The low-grade industrial waste gas waste heat recycling system constructs heat energy system circulation of 'drying room (organic waste gas) -RCO furnace (heat energy) -drying room-air source heat pump unit', reduces the natural gas consumption of heating equipment by 8% under the action of the RCO furnace, a heat exchanger and an air source heat pump, and improves the heating efficiency of the air source heat pump by 40% in winter.

The invention effectively removes the organic waste gas generated by the coating process, reduces the emission of pollutants, reduces the influence of the production process of enterprises on the environment, recycles the waste heat of the tail gas, realizes greater economic benefit and well combines the economic benefit and the environmental benefit.

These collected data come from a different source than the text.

-- ==== Sys2Proof/Machine/Sgs.lean ====
section
/-! DEFINITION. The set and graph stations (chapter 13): their operations from start to commit (R487 to R530), the placement of
streams (R488), and a station taken out of service (R491, R532). -/

set_option Elab.async false

namespace Sys2Proof.Machine

/-! ### Stations -/

/-- Streams of a station. -/
def State.sgsOn (s : State) (k : Nat) : List Nat := (List.range 128).filter (fun st => s.sgsSt st != 0 && s.sgsStation st == k)

/-- Rows reserved and rows in use of a station, out of 16,384 (R514). -/
def State.trkReserved (s : State) (k : Nat) : Nat := sumNat ((s.sgsOn k).map s.sgsCap)
def State.trkLive (s : State) (k : Nat) : Nat := sumNat ((s.sgsOn k).map (fun st => (s.sgsStream st).trk.tracks.length))

/-- The registers of a station follow its streams and operations (R532). -/
def State.stationNote (s : State) (k : Nat) : State :=
  let n := s.trkReserved k
  let s1 := ((s.wr (Reg.SGS_STATUS_NSTREAMS k) (s.sgsOn k).length).wr (Reg.SGS_TRK_ROWS_RESERVED k) (min 16384 n)).wr
    (Reg.SGS_TRK_ROWS_LIVE k) (s.trkLive k)
  let s2 := if n ≤ 16384 then s1.wr (Reg.SGS_STATUS_OVERCOMMIT k) 0 else s1
  if s2.stationUp k then s2.wr (Reg.SGS_STATUS_STATE k) (if s2.sgs.ops.any (fun o => o.station == k) then 1 else 0) else s2

/-- The registers of a stream follow its tracks and gallery (R532). -/
def State.sgsStrmNote (s : State) (st : Nat) : State :=
  let x := (s.sgsStream st).trk
  ((((s.wr (Reg.SGS_STRM_TRACKS_LIVE st) x.tracks.length).wr (Reg.SGS_STRM_TRACKS_CONFIRMED st)
    (x.tracks.filter (fun t => t.state == 1 || t.state == 2)).length).wr (Reg.SGS_STRM_NEXT_ID_NEXT st) x.nextId).wr
    (Reg.SGS_STRM_GAL_USED st) x.gallery.length).wr (Reg.SGS_STRM_NEXT_IDENT_NEXT st) x.nextIdent

def State.stationsNote (s : State) : State := (List.range 4).foldl State.stationNote s

/-- Record a code of class 0x0A on a station, on a stream when one is concerned, and in the record file (R532, R533). -/
def State.sgsErr (s : State) (k : Nat) (st : Option Nat) (code : Nat) (d0 d1 : Nat := 0) : State :=
  let s1 := s.setErr (Reg.SGS_ERR k) true (16, 8, st.getD 0xFF) code
  let s2 := match st with
    | some n => s1.setErr (Reg.SGS_STRM_ERR n) false (0, 0, 0) code
    | none => s1
  s2.file .sgs k code d0 d1

/-! ### Ready operations (R488 to R490) -/

/-- The frame runs under the stream's present binding: another's SGS state is not the stream's any more (R506, R516). -/
def State.sgsBound (s : State) (j : Job) : Bool :=
  match j.frameOf, (s.stream j.stream).bind with
  | some (st, n), some b => b.prog == j.prog && b.route == j.route && !seqBefore n (s.sgsStream st).first
  | _, _ => false

/-- Unit of a station that runs an opcode (R487). -/
def sgsUnit (opc : Nat) : Nat := if opc ≤ 0x54 then 0 else if opc = 0x55 then 3 else if opc = 0x56 then 1 else 2

/-- The station an operation runs on: the stream's, or for a job route the one chosen as the node became ready (R488). -/
def State.opStation (s : State) (j : Job) (n : Nat) : Option Nat :=
  match j.frameOf with
  | some (st, _) => if s.sgsSt st = 1 ∧ s.stationUp (s.sgsStation st) = true then some (s.sgsStation st) else none
  | none => match (j.node n).station with
    | some k => if s.stationUp k then some k else s.freeStation
    | none => s.freeStation

/-- Ready operations of a unit of a station: class, ticket and stream, and where they are. -/
def State.readyOps (s : State) (k unit : Nat) : List (Job × Nat) :=
  s.jobs.flatMap (fun j =>
    (((s.prog j.prog).routeWords j.route).zipIdx).filterMap (fun q =>
      if isSgs (wOpc q.1) = true ∧ s.opStation j q.2 = some k ∧ sgsUnit (wOpc q.1) = unit ∧ s.sgsReady j q.2 q.1 = true then some (j, q.2)
      else none))

/-- Does an operation go before another (R490)?  One that 15 operations of higher classes have passed goes first. -/
def opBefore (now : Nat) (a b : Job × Nat) : Bool :=
  let due := fun (q : Job × Nat) => decide (15 ≤ (q.1.node q.2).waits)
  if due a != due b then due a
  else if a.1.svc ≠ b.1.svc then decide (a.1.svc < b.1.svc)
  else if olderTicket now a.1.ticket b.1.ticket then true
  else if olderTicket now b.1.ticket a.1.ticket then false
  else if a.1.stream ≠ b.1.stream then decide (a.1.stream < b.1.stream)
  else decide (a.1.id < b.1.id) || (a.1.id == b.1.id && decide (a.2 < b.2))

/-! ### What an operation gives -/

/-- The result of an operation and what it counts. -/
structure SgsRes where
  out : NodeOut := .none
  trunc : Nat := 0
  setFull : Nat := 0
  capped : Bool := false
  keys : Option (List Nat) := none
  trk : Option TrackSt := none
  births : Nat := 0
  retired : Nat := 0
  refused : Nat := 0
  prop : Nat := 0
  matched : Nat := 0
  made : Nat := 0

/-- The lists an SGS node reads, whether they are tracks, and the propagated TRACK_IDs: the track lists of a TRACK node (R530). -/
def listsOf (o : NodeOut) : Bool × List (List Nat) × List Nat :=
  match o with
  | .lists l =>
    let ls := match l.tracks with | some t => t | none => l.lists
    (l.tracks.isSome || l.isTrack, ls, (ls.zip l.prop).flatMap (fun q => q.2.map (fun i => bitsOf (q.1.getD i 0) 0 32)))
  | _ => (false, [], [])

/-- The detection lists of a source (R530). -/
def boxListsOf (o : NodeOut) : List (List Nat) :=
  match o with
  | .lists l => l.lists
  | _ => []

/-- The decoded picture size of the job's stream, none for a job route (R494, R497). -/
def State.pictureSize (s : State) (j : Job) : Option (Nat × Nat) :=
  match j.frameOf with
  | none => none
  | some (st, n) =>
    match s.donePic st n, (s.stream st).seqHdr with
    | some p, _ => some (p.w, p.h)
    | none, some q => some (q.width, q.height)
    | none, none => some (0, 0)

/-- Rows of one sample of a core node's output as elements of a format, absent rows left out (R295, R496). -/
def candRows (f k sample : Nat) (all : Bool) (o : NodeOut) : List (List Elem) :=
  match o with
  | .tensor t =>
    let rows := rowsOfTensor f k false t
    let ix := rows.zipIdx.filter (fun q => !t.absent.contains q.2)
    (if all then ix else ix.filter (fun q => q.2 / max 1 t.unit == sample)).map (·.1)
  | _ => []

/-- Lists of every sample from those of the job's own samples (R492). -/
def ownLists (x : NodeSt) (f : Nat → List Nat × Nat) : List (List Nat) × List Nat :=
  let l := (List.range (max 1 x.count)).map (fun k => if x.own.contains k then f k else ([], 0))
  (l.map (·.1), l.map (·.2))

/-- The propagated elements of a list made from tracks (R525). -/
def propOf (ids : List Nat) (l : List Nat) : List Nat :=
  (l.zipIdx.filter (fun q => ids.contains (bitsOf q.1 0 32))).map (·.2)

/-- A list node over the own samples of its source. -/
def thinLists (x : NodeSt) (size : Nat × Nat) (f : Bool → List Nat → List Nat × Nat) : SgsRes :=
  let src := listsOf x.out
  let r := ownLists x (fun k => f src.1 (src.2.1.getD k []))
  { out := .lists { isTrack := src.1, lists := r.1, trunc := r.2, size := size
                    prop := if src.1 then r.1.map (propOf src.2.2) else [] }
    trunc := sumNat r.2 }

/-- HSET over the own samples in slot order, from the keys of its set (R504 to R506). -/
def hsetLists (d : Nat) (x : NodeSt) (other : Bool × List (List Nat)) (size : Nat × Nat) (keys : List Nat) : SgsRes :=
  let src := listsOf x.out
  let step := fun (a : List Nat × List (List Nat) × Nat) (k : Nat) =>
    if x.own.contains k then
      let keysB := ((other.2.getD k []).map (setKey other.1 d)).filter (· != 0)
      let r := hsetCalc src.1 d (src.2.1.getD k []) a.1 keysB
      (r.1, a.2.1 ++ [r.2.1], a.2.2 + r.2.2)
    else (a.1, a.2.1 ++ [[]], a.2.2)
  let r := (List.range (max 1 x.count)).foldl step (keys, [], 0)
  { out := .lists { isTrack := src.1, lists := r.2.1, size := size, prop := if src.1 then r.2.1.map (propOf src.2.2) else [] }
    setFull := r.2.2, keys := some r.1 }

/-- The keys of the set of an HSET node: the stream's, the job's, or an empty one (R506). -/
def State.setKeys (s : State) (j : Job) (n : Nat) : List Nat :=
  let l := if s.sgsBound j then (s.sgsStream j.stream).sets else j.sets
  match l.find? (fun q => q.node == n) with
  | some q => q.keys
  | none => []

/-- Rows of a KNN source as values (R508); none stands for an absent row (R295). -/
def knnRows (o : NodeOut) : List (Option (List FV)) :=
  match o with
  | .tensor t => t.rows.zipIdx.map (fun (r, i) => if t.absent.contains i then none else some ((padTo t.cols 0 r).take t.cols |>.map (decF t.fmt)))
  | _ => []

/-- KNN from the dot products of its tile jobs (R508, R509): an absent row of A finds nothing, one of B is no candidate (R295). -/
def knnCalc (d : Nat) (self : Bool) (a b prod : NodeOut) : List Nat :=
  let na := (knnRows a).map (fun r => r.map rowNorm)
  let nb := (knnRows b).map (fun r => r.map rowNorm)
  match prod with
  | .tensor t =>
    t.rows.zipIdx.flatMap (fun (r, i) =>
      let l := ((r.take nb.length).zip nb).zipIdx.filterMap (fun (q, k) => match na.getD i none, q.2 with
        | some x, some y => some (k, distance (sgMetric d) x y q.1)
        | _, _ => none)
      entryBytes (nearest (sgK d) (if self && sgSelfExcl d then l.filter (fun q => q.1 != i) else l)))
  | _ => []

/-- The FP16 cost of a matrix element; none when the pair is forbidden (R510). -/
def costOf (f : Nat) (e : Elem) : Option Nat :=
  let c := if f = 7 then e.1 else (cvt 7 (d32 (toF32 f e))).1
  match decF 7 c with
  | .num _ _ _ => some c
  | _ => none

/-- ASSIGN (R510 to R513). -/
def assignCalc (d : Nat) (o : NodeOut) : List Nat × Bool :=
  match o with
  | .tensor t =>
    -- an absent row allows no pair (R295)
    let m := (rowsOfTensor t.fmt t.cols (!t.scales.isEmpty) t).zipIdx.map (fun q =>
      if t.absent.contains q.2 then q.1.map (fun _ => none) else q.1.map (costOf t.fmt))
    let r := solveAssign m t.cols (sgCostMax d) (sgEpsDiv d) (sgRounds d * 1024)
    (entryBytes (m.zipIdx.map (fun (row, i) =>
      match r.1.getD i none with
      | some c => (c, match row.getD c none with | some v => toF32 7 (v, 127) | none => 0)
      | none => (2 ^ 32 - 1, 0))), r.2)
  | _ => ([], false)

/-- The cells that issued tiles of GATE_NODE cover for a sample; every cell when nothing is gated (R525). -/
def State.coverage (s : State) (j : Job) (sample cw ch : Nat) (forced : Bool) : List Bool :=
  let all := List.replicate (cw * ch) true
  match s.jobWord j 0 with
  | none => all
  | some dw =>
    match dcGate dw with
    | none => all
    | some gn =>
      if forced then all
      else
        let x := j.node gn
        match x.grid, s.jobWord j gn with
        | some g, some w =>
          let d := s.coreDesc j gn w
          let u := max 1 (dMUnit d)
          let m := match x.recs[sample]? with | some r => r.m | none => []
          let rects := (List.range g.mb).filterMap (fun i =>
            let lo := max (i * g.tm) (sample * u)
            let hi := min (min ((i + 1) * g.tm) g.m) ((sample + 1) * u)
            if lo < hi ∧ (List.range g.nb).any (fun k => !x.gated.contains (g.tile i k)) = true then
              some (cellRect d cw ch m (lo - sample * u) (hi - 1 - sample * u)) else none)
          (List.range (cw * ch)).map (fun c =>
            let cx := c % max 1 cw
            let cy := c / max 1 cw
            rects.any (fun r => decide (r.1.1 ≤ cx ∧ cx < r.1.2 ∧ r.2.1 ≤ cy ∧ cy < r.2.2)))
        | _, _ => all

/-- Embedding rows of a job's own samples as FP32, by OBJ_INDEX (R524); none stands for an absent row (R295). -/
def embRows (x : NodeSt) : List (Option (List Nat)) :=
  match x.out with
  | .tensor t =>
    let rows := (rowsOfTensor t.fmt t.cols (!t.scales.isEmpty) t).zipIdx.map (fun q =>
      if t.absent.contains q.2 then none else some (q.1.map (toF32 t.fmt)))
    if t.rows.length ≤ t.unit ∨ t.unit = 0 then rows
    else x.own.flatMap (fun k => (rows.drop (k * t.unit)).take t.unit)
  | _ => []

/-- TRACK over the own samples in slot order (R522 to R526). -/
def State.trackRes (s : State) (j : Job) (w d : Nat) (st0 : TrackSt) : SgsRes :=
  let a := j.node (wA w)
  let dets := boxListsOf a.out
  let size := s.pictureSize j
  let embs := if wB w = 0xFFFF then none else some ((embRows (j.node (wB w))).map (fun r => r.map (fun r => (padTo (tkEmbDim d) 0 r).take (tkEmbDim d))))
  let disc := (s.sgsStream j.stream).disc.any (fun q => !seqBefore j.frameSeq q)
  let forced := match s.donePic j.stream j.frameSeq with | some p => p.forced | none => false
  let used := s.trkLive (s.sgsStation j.stream)
  let go := fun (acc : SgsRes × TrackSt × Bool × List (List Nat) × List (List Nat) × List (List Nat) × List Nat) (k : Nat) =>
    let (r, st, dc, ls, ts, ps, tr) := acc
    if a.own.contains k then
      let rec_ := a.recs[k]?
      let map := if wC w = 0xFFFF then none
        else match j.src (wC w) with
          | .map cw ch cells _ => some (cw, cells, s.coverage j k cw ch forced)
          | _ => none
      let i : TrackIn :=
        { d := d, seq := j.frameSeq, discont := dc, standIn := match rec_ with | some q => q.sflags % 2 == 1 | none => false
          dets := (dets.getD k []).map (elBox false), embs := embs, map := map, size := size
          -- rows of the station that its streams do not use, this one as the samples before it left it
          rows := 16384 - (used - st0.tracks.length + st.tracks.length) }
      let o := trackStep i st
      ({ r with births := r.births + o.births, retired := r.retired + o.retired, refused := r.refused + o.refused
                prop := r.prop + o.prop.length, matched := r.matched + o.matched, made := r.made + o.made
                trunc := r.trunc + o.trunc, capped := r.capped || o.capped },
       o.st, false, ls ++ [o.dets.map packBox], ts ++ [o.els], ps ++ [o.prop], tr ++ [o.trunc])
    else (r, st, dc, ls ++ [[]], ts ++ [[]], ps ++ [[]], tr ++ [0])
  let (r, st, _, ls, ts, ps, tr) := (List.range (max 1 a.count)).foldl go ({}, st0, disc, [], [], [], [])
  { r with trk := some st
           out := .lists { lists := ls, tracks := some ts, prop := ps, trunc := tr, size := size.getD (0, 0) } }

Finally, it should be noted that the above examples are only used to illustrate the technical solutions of the present invention and not to limit the same; although the present invention has been described in detail with reference to preferred embodiments, those skilled in the art will understand that: modifications to the specific embodiments of the invention or equivalent substitutions for parts of the technical features may be made; without departing from the spirit of the present invention, it is intended to cover all aspects of the invention as defined by the appended claims.